- **Task prompt**
In the listing that follows, locate the line containing "Only pl sa (directoryEnable" and the line containing "apply refuseRule_parts |". Retype exactly those two lines and every line between them, and nothing more.

- **Records for processing**
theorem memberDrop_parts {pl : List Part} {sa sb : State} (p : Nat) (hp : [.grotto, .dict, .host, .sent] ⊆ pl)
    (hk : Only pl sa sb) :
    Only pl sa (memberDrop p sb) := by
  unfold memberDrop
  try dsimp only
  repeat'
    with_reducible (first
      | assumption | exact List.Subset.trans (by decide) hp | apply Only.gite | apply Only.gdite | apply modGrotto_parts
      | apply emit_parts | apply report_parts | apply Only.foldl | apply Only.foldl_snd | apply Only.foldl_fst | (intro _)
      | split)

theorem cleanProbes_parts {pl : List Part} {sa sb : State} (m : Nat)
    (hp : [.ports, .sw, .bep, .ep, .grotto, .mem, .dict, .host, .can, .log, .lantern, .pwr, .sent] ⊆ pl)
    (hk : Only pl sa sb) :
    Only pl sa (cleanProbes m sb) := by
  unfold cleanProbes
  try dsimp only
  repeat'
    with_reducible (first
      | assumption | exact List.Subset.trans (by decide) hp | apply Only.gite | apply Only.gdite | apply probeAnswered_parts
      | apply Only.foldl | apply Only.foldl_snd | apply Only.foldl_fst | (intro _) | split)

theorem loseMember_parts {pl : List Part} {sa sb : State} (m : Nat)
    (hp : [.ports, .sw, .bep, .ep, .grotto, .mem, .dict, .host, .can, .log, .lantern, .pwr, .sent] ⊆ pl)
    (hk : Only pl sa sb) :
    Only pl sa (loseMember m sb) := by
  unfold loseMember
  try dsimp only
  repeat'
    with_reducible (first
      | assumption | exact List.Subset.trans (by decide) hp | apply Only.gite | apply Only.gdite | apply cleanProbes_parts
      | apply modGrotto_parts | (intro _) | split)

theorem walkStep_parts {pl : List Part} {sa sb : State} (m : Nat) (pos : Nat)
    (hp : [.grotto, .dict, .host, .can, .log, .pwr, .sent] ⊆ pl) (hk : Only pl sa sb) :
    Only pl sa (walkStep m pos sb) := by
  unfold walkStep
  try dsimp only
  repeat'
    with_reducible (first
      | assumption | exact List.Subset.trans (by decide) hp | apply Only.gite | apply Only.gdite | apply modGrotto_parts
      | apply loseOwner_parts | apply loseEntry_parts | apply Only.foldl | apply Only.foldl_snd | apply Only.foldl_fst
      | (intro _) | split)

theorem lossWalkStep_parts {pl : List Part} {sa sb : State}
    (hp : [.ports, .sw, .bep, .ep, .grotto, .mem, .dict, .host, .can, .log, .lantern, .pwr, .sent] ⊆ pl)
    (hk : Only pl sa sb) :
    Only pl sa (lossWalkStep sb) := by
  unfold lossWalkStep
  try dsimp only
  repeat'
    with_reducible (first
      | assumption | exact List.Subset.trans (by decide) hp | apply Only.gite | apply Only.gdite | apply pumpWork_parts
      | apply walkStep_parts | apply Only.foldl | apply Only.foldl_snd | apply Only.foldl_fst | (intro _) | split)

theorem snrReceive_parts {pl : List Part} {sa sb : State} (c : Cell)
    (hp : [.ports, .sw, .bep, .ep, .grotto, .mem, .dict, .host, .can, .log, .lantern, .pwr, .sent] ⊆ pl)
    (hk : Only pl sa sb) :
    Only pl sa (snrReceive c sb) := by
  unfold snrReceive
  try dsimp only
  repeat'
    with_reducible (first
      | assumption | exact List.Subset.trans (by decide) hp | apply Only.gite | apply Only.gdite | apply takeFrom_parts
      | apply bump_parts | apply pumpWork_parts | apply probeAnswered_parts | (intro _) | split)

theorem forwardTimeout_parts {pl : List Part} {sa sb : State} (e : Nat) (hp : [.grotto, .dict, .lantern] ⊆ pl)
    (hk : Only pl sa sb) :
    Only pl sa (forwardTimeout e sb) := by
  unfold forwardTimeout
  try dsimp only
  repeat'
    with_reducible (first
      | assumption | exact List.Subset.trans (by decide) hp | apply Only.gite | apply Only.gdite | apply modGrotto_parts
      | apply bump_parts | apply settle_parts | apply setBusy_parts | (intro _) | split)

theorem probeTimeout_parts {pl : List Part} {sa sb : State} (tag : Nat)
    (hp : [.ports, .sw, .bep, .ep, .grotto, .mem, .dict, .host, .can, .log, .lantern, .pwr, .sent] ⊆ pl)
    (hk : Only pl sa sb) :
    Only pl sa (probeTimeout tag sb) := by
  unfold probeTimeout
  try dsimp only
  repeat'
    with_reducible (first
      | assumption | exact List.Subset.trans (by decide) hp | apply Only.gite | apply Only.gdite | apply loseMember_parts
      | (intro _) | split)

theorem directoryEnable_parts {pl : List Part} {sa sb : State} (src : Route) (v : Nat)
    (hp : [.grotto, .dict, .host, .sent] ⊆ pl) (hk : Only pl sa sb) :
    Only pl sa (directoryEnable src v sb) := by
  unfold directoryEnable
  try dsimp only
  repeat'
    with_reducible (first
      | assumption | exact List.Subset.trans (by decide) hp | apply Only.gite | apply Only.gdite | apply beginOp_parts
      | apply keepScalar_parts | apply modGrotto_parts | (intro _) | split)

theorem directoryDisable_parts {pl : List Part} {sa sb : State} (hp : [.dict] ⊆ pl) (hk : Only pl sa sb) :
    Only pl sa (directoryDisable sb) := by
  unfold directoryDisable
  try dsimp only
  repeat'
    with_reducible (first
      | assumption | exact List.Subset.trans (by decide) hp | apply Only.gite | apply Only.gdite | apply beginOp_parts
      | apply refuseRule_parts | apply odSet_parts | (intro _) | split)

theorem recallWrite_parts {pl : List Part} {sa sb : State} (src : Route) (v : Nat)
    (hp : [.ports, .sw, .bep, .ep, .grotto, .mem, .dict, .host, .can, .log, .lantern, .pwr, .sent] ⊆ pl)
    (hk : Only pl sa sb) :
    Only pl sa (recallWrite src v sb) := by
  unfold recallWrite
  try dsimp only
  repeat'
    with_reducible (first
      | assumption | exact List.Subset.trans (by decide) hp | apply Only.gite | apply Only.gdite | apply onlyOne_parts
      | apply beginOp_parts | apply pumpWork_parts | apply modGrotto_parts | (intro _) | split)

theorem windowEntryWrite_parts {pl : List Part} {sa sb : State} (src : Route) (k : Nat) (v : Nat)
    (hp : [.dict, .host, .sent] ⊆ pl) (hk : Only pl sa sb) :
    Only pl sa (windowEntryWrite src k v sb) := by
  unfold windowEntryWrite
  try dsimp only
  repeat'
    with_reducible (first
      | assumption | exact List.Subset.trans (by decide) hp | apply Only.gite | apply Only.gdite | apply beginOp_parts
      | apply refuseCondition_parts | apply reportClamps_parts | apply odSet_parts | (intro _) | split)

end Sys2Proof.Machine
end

---

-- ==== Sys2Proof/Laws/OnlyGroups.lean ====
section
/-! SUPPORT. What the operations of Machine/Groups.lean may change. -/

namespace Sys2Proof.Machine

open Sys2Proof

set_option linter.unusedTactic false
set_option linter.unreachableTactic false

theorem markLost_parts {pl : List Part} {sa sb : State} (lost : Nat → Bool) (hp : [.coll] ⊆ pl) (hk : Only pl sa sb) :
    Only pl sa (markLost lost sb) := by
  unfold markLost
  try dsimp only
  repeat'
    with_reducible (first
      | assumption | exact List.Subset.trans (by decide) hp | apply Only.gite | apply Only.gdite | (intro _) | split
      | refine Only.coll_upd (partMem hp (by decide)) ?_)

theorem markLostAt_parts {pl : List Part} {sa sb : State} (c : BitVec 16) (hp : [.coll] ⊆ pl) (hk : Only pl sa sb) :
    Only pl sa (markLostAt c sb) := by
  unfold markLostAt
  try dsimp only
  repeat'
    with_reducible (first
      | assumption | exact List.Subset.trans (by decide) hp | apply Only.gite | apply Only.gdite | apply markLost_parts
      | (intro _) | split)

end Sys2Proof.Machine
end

- **Final answer**
    Only pl sa (directoryEnable src v sb) := by
  unfold directoryEnable
  try dsimp only
  repeat'
    with_reducible (first
      | assumption | exact List.Subset.trans (by decide) hp | apply Only.gite | apply Only.gdite | apply beginOp_parts
      | apply keepScalar_parts | apply modGrotto_parts | (intro _) | split)

theorem directoryDisable_parts {pl : List Part} {sa sb : State} (hp : [.dict] ⊆ pl) (hk : Only pl sa sb) :
    Only pl sa (directoryDisable sb) := by
  unfold directoryDisable
  try dsimp only
  repeat'
    with_reducible (first
      | assumption | exact List.Subset.trans (by decide) hp | apply Only.gite | apply Only.gdite | apply beginOp_parts
      | apply refuseRule_parts | apply odSet_parts | (intro _) | split)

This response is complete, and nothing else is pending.